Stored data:
*-*-*

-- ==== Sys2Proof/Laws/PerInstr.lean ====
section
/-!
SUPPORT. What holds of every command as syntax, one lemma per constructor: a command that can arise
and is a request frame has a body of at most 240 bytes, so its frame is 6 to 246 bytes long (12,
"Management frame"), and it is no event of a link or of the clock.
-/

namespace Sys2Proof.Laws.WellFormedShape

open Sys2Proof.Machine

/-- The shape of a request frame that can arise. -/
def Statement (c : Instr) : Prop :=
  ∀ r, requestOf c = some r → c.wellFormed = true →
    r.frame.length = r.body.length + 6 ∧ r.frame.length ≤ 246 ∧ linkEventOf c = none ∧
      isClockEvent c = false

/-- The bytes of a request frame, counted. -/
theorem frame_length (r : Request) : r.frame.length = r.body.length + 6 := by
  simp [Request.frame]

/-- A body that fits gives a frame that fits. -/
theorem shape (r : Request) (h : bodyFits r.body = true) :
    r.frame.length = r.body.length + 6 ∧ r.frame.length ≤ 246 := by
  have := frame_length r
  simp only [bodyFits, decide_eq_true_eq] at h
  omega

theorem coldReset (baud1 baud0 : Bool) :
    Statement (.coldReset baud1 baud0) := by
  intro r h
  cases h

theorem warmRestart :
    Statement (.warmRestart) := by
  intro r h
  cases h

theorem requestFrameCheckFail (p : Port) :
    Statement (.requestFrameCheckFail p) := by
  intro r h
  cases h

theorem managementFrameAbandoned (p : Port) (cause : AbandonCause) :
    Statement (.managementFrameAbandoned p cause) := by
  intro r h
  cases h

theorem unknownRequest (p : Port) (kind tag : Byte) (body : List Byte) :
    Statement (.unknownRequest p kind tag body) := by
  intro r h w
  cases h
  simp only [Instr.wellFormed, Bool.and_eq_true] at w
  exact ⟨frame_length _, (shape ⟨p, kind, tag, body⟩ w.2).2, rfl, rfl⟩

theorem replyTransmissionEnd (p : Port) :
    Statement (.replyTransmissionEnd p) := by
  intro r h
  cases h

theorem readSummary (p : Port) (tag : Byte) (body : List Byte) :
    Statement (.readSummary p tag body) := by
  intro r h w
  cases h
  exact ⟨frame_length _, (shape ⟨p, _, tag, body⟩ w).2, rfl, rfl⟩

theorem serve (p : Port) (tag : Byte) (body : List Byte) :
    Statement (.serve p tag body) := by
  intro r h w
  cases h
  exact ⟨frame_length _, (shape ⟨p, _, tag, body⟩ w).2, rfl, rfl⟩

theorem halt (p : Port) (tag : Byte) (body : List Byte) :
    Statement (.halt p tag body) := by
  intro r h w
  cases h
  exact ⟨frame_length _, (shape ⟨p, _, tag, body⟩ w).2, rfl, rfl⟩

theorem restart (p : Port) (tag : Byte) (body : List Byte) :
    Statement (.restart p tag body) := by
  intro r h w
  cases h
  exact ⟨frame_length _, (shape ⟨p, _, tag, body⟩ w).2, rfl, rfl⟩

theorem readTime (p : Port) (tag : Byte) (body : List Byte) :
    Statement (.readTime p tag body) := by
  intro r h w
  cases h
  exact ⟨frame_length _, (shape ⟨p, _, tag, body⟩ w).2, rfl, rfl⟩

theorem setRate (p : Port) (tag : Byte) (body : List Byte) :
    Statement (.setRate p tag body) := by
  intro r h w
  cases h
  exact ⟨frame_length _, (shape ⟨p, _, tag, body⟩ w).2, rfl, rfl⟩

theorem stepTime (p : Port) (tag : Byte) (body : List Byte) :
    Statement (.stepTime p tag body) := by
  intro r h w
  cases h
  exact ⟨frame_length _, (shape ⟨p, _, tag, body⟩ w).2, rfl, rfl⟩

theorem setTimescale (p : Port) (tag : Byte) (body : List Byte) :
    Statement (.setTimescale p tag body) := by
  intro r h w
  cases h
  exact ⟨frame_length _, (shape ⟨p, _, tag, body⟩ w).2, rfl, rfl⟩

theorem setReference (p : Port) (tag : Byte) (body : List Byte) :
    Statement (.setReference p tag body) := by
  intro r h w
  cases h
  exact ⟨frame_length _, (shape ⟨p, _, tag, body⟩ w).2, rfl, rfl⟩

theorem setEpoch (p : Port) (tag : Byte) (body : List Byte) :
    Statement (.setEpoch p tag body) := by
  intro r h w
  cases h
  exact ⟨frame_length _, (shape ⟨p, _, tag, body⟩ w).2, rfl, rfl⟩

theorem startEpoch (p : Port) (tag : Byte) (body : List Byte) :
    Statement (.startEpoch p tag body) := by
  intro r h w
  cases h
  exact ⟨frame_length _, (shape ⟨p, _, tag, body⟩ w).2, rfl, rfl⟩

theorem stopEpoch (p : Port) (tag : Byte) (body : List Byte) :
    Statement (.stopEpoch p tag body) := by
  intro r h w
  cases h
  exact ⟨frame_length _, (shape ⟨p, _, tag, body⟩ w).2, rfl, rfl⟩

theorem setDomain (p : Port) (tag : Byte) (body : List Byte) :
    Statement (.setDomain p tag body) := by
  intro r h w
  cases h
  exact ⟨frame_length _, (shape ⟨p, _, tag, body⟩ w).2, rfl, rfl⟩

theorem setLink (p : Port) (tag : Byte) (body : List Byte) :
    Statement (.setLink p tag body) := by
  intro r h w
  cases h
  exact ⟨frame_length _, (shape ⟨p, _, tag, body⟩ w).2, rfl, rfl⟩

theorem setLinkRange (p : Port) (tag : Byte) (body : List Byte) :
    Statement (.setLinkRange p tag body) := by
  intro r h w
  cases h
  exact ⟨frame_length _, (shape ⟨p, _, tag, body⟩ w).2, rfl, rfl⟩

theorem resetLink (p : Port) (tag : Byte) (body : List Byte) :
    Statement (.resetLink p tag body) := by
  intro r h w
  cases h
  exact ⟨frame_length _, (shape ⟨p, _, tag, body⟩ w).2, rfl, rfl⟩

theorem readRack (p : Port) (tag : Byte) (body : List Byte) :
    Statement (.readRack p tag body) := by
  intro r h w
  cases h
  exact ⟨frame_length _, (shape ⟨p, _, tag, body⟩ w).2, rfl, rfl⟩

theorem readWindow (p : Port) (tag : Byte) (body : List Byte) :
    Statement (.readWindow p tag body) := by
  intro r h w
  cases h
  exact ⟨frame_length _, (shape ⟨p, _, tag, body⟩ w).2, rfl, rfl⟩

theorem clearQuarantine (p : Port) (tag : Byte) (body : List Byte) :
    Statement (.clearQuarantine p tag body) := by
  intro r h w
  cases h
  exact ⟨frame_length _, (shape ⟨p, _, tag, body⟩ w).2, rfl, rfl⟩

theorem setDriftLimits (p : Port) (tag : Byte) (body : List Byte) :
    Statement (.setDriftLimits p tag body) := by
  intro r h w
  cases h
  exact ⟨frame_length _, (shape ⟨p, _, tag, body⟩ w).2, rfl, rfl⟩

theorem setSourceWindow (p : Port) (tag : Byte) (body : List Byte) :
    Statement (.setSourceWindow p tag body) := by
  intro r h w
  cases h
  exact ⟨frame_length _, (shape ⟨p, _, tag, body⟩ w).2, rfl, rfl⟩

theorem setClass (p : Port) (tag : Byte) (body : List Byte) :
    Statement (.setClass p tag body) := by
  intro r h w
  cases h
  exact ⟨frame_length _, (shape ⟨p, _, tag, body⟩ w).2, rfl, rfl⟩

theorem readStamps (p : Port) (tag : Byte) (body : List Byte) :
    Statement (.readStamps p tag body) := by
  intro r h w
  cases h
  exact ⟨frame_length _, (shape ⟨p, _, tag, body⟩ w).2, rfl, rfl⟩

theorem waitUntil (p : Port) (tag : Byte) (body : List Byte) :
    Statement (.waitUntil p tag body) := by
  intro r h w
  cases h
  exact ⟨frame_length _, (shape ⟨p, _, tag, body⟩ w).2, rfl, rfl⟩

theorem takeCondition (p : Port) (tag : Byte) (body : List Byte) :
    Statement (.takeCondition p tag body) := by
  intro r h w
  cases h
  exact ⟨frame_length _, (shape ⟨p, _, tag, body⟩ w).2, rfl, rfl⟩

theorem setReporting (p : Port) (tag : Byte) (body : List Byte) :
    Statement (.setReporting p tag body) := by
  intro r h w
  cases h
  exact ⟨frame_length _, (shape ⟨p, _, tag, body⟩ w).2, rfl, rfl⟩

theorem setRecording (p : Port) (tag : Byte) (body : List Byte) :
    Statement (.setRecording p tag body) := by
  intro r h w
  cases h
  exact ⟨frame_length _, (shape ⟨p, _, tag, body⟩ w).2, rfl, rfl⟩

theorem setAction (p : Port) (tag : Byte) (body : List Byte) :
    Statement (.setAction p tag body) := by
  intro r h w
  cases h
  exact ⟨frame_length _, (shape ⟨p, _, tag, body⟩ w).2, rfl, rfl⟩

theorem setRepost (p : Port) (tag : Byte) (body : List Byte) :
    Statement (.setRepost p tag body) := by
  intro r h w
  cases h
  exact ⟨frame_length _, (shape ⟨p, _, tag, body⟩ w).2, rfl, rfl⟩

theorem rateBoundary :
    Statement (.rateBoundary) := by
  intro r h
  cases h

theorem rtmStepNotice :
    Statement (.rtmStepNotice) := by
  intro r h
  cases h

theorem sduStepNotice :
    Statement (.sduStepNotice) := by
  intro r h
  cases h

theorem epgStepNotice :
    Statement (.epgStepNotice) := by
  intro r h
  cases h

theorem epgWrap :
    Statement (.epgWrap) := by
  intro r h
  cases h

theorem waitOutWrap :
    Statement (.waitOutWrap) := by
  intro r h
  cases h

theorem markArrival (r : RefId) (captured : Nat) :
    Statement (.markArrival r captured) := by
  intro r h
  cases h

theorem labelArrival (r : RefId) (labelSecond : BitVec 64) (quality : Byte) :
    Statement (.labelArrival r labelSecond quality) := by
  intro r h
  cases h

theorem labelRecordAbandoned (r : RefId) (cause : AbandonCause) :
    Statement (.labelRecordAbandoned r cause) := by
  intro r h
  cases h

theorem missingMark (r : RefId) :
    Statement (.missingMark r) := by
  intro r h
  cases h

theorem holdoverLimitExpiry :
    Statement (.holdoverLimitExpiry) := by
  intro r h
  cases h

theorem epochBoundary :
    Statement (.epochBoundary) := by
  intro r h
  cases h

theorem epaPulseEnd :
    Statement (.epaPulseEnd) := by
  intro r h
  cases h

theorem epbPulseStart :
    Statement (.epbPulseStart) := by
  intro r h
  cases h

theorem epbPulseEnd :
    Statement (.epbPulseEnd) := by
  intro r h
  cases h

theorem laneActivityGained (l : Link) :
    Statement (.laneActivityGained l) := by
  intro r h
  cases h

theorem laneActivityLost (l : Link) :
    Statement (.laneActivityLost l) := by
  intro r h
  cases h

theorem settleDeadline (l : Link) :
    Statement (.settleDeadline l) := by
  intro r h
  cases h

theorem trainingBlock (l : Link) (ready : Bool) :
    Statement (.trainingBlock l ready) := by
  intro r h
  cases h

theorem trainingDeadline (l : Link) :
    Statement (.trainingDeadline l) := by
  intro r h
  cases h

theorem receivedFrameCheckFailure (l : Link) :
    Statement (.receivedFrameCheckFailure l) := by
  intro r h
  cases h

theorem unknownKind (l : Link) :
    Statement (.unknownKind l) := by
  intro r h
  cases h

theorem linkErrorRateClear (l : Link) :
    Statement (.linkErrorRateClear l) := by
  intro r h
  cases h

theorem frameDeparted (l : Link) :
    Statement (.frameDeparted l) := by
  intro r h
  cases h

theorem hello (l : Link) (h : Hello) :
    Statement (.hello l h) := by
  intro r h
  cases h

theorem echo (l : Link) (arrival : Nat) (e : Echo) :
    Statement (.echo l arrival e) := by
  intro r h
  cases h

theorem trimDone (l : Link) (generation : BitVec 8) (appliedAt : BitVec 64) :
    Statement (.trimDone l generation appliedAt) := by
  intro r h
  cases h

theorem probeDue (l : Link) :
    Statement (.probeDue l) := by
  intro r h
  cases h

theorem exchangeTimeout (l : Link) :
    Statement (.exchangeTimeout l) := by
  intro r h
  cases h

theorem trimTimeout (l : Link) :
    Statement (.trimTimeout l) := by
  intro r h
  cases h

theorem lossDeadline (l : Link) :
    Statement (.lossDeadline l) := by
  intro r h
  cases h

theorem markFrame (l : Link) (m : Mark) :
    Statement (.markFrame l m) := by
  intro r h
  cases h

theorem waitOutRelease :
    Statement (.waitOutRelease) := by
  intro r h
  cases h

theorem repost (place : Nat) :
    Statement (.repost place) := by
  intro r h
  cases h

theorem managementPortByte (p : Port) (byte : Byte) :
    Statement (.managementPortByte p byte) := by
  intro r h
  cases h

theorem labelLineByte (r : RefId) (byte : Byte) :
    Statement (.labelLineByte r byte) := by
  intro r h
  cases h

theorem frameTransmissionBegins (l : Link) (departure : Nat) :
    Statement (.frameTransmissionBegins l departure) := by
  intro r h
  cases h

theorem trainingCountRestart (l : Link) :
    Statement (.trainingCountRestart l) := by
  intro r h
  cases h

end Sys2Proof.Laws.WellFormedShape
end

*-*-*

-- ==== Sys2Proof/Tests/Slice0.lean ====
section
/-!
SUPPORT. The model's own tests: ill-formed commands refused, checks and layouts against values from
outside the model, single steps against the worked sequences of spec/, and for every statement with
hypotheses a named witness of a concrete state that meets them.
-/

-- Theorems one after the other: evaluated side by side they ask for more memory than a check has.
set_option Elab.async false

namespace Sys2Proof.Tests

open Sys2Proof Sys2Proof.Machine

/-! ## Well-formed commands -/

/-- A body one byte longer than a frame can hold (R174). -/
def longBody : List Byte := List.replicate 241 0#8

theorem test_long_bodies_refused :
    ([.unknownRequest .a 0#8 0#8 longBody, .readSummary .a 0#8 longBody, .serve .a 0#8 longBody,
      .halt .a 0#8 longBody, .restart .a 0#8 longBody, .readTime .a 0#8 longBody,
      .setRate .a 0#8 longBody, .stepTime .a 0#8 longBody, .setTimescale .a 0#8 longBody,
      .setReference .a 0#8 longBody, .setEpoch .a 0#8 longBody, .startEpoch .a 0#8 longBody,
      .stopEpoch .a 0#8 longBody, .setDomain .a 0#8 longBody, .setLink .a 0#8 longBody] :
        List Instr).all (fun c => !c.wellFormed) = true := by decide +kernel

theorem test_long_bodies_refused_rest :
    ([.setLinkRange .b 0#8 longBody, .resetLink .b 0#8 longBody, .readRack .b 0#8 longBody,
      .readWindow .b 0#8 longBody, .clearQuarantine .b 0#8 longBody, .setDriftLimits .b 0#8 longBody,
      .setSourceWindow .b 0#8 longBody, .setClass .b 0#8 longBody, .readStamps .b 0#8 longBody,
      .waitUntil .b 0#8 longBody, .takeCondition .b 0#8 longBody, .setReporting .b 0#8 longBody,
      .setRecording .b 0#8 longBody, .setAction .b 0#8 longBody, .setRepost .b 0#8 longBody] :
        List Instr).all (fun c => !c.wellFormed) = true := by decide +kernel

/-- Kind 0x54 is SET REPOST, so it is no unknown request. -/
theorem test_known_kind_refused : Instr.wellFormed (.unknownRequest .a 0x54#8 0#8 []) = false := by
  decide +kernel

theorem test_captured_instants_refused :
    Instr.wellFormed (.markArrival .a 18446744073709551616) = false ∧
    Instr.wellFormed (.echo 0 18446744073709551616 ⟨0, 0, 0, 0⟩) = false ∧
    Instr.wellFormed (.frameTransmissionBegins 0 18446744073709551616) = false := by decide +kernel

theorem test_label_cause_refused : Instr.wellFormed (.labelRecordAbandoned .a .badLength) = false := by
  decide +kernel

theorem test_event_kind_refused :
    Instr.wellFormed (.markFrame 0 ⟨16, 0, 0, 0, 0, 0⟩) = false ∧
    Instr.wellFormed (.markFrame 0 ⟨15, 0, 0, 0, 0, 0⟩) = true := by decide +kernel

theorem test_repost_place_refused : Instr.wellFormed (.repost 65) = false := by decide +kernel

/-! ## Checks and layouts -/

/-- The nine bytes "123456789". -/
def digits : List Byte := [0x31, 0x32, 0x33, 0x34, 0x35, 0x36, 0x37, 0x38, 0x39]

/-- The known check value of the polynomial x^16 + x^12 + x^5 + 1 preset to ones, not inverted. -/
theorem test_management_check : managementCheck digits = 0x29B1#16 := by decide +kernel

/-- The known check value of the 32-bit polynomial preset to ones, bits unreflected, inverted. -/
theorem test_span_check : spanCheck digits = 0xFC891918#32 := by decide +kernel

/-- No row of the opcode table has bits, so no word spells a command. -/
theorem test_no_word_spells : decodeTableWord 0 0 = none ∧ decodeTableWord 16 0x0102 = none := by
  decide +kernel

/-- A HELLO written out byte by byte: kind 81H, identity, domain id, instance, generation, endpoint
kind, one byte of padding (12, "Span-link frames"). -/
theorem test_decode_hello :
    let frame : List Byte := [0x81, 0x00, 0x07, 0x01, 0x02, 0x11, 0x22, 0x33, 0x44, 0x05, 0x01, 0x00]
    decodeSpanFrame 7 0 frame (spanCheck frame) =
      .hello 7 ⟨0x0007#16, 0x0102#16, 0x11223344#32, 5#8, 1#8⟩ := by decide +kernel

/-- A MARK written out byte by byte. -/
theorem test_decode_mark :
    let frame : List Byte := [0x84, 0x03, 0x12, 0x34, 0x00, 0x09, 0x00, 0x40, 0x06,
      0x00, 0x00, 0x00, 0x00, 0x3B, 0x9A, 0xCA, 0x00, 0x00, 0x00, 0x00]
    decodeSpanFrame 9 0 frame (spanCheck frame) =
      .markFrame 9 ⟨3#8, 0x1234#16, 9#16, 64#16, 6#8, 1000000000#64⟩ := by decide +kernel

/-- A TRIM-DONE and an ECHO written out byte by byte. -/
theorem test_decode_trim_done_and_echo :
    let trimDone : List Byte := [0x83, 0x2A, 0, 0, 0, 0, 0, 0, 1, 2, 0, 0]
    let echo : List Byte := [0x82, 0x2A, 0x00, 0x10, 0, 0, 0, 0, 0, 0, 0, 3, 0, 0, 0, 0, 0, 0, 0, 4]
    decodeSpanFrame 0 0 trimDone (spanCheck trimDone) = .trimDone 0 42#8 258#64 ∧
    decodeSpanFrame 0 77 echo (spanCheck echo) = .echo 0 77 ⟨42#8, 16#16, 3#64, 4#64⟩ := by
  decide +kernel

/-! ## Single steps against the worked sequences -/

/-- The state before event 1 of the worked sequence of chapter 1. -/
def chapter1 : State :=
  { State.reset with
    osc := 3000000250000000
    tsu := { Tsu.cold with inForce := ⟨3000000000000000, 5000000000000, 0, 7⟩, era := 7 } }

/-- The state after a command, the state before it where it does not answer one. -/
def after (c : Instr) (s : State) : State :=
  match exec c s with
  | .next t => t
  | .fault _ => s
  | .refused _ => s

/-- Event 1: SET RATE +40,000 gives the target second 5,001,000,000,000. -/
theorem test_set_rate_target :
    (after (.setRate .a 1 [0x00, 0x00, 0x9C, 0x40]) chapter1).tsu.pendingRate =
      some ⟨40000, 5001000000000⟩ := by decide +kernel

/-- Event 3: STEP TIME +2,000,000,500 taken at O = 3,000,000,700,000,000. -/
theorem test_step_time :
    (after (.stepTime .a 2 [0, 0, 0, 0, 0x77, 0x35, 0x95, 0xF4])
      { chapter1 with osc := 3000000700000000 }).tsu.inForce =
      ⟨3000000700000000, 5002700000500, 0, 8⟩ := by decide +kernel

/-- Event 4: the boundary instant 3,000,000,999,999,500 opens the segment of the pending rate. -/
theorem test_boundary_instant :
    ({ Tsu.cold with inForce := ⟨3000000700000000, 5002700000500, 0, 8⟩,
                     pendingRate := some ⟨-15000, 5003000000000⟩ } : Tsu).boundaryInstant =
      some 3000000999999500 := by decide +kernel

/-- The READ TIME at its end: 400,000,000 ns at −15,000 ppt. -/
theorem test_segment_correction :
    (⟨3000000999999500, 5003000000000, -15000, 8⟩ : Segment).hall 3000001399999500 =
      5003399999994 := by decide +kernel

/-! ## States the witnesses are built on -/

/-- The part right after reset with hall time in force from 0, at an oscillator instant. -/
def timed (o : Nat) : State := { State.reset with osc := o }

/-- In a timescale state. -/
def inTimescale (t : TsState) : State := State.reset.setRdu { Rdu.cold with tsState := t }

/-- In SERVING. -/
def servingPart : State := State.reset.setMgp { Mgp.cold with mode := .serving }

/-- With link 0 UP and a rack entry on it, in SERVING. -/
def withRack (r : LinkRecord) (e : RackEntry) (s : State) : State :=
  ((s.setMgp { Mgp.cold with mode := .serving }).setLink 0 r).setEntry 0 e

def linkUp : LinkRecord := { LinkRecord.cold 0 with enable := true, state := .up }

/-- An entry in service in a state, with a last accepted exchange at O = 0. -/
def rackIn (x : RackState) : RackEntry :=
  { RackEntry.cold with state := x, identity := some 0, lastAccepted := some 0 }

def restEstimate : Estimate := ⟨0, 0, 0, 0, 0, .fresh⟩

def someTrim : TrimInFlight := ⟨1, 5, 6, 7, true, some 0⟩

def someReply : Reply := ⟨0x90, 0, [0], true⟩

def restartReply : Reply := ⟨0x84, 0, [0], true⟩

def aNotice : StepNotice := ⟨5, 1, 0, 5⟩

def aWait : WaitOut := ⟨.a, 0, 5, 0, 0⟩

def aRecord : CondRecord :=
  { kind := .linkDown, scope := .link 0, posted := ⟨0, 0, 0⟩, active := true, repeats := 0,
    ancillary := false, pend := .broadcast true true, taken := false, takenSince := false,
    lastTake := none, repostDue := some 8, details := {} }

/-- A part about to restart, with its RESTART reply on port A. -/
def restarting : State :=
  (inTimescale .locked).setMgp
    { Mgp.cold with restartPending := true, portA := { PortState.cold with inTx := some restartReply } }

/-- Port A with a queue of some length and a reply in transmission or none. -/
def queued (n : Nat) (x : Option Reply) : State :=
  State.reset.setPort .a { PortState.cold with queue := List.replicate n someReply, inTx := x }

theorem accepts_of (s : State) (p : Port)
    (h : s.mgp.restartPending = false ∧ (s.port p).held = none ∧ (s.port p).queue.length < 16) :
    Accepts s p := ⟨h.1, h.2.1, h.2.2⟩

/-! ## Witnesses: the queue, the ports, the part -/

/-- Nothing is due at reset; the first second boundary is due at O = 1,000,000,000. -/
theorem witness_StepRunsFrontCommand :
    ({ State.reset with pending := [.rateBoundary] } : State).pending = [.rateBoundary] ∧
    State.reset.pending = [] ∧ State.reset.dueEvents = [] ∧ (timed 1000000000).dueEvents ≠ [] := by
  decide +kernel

*-*-*

TASK BRIEF:
Write out, from the lines above, only those from the line with "-- ==== Sys2Proof/Laws/PerInstr.lean" to the line with "open Sys2Proof.Machine", exactly as given, including the first and the last.

SOLUTION:
-- ==== Sys2Proof/Laws/PerInstr.lean ====
section
/-!
SUPPORT. What holds of every command as syntax, one lemma per constructor: a command that can arise
and is a request frame has a body of at most 240 bytes, so its frame is 6 to 246 bytes long (12,
"Management frame"), and it is no event of a link or of the clock.
-/

namespace Sys2Proof.Laws.WellFormedShape

open Sys2Proof.Machine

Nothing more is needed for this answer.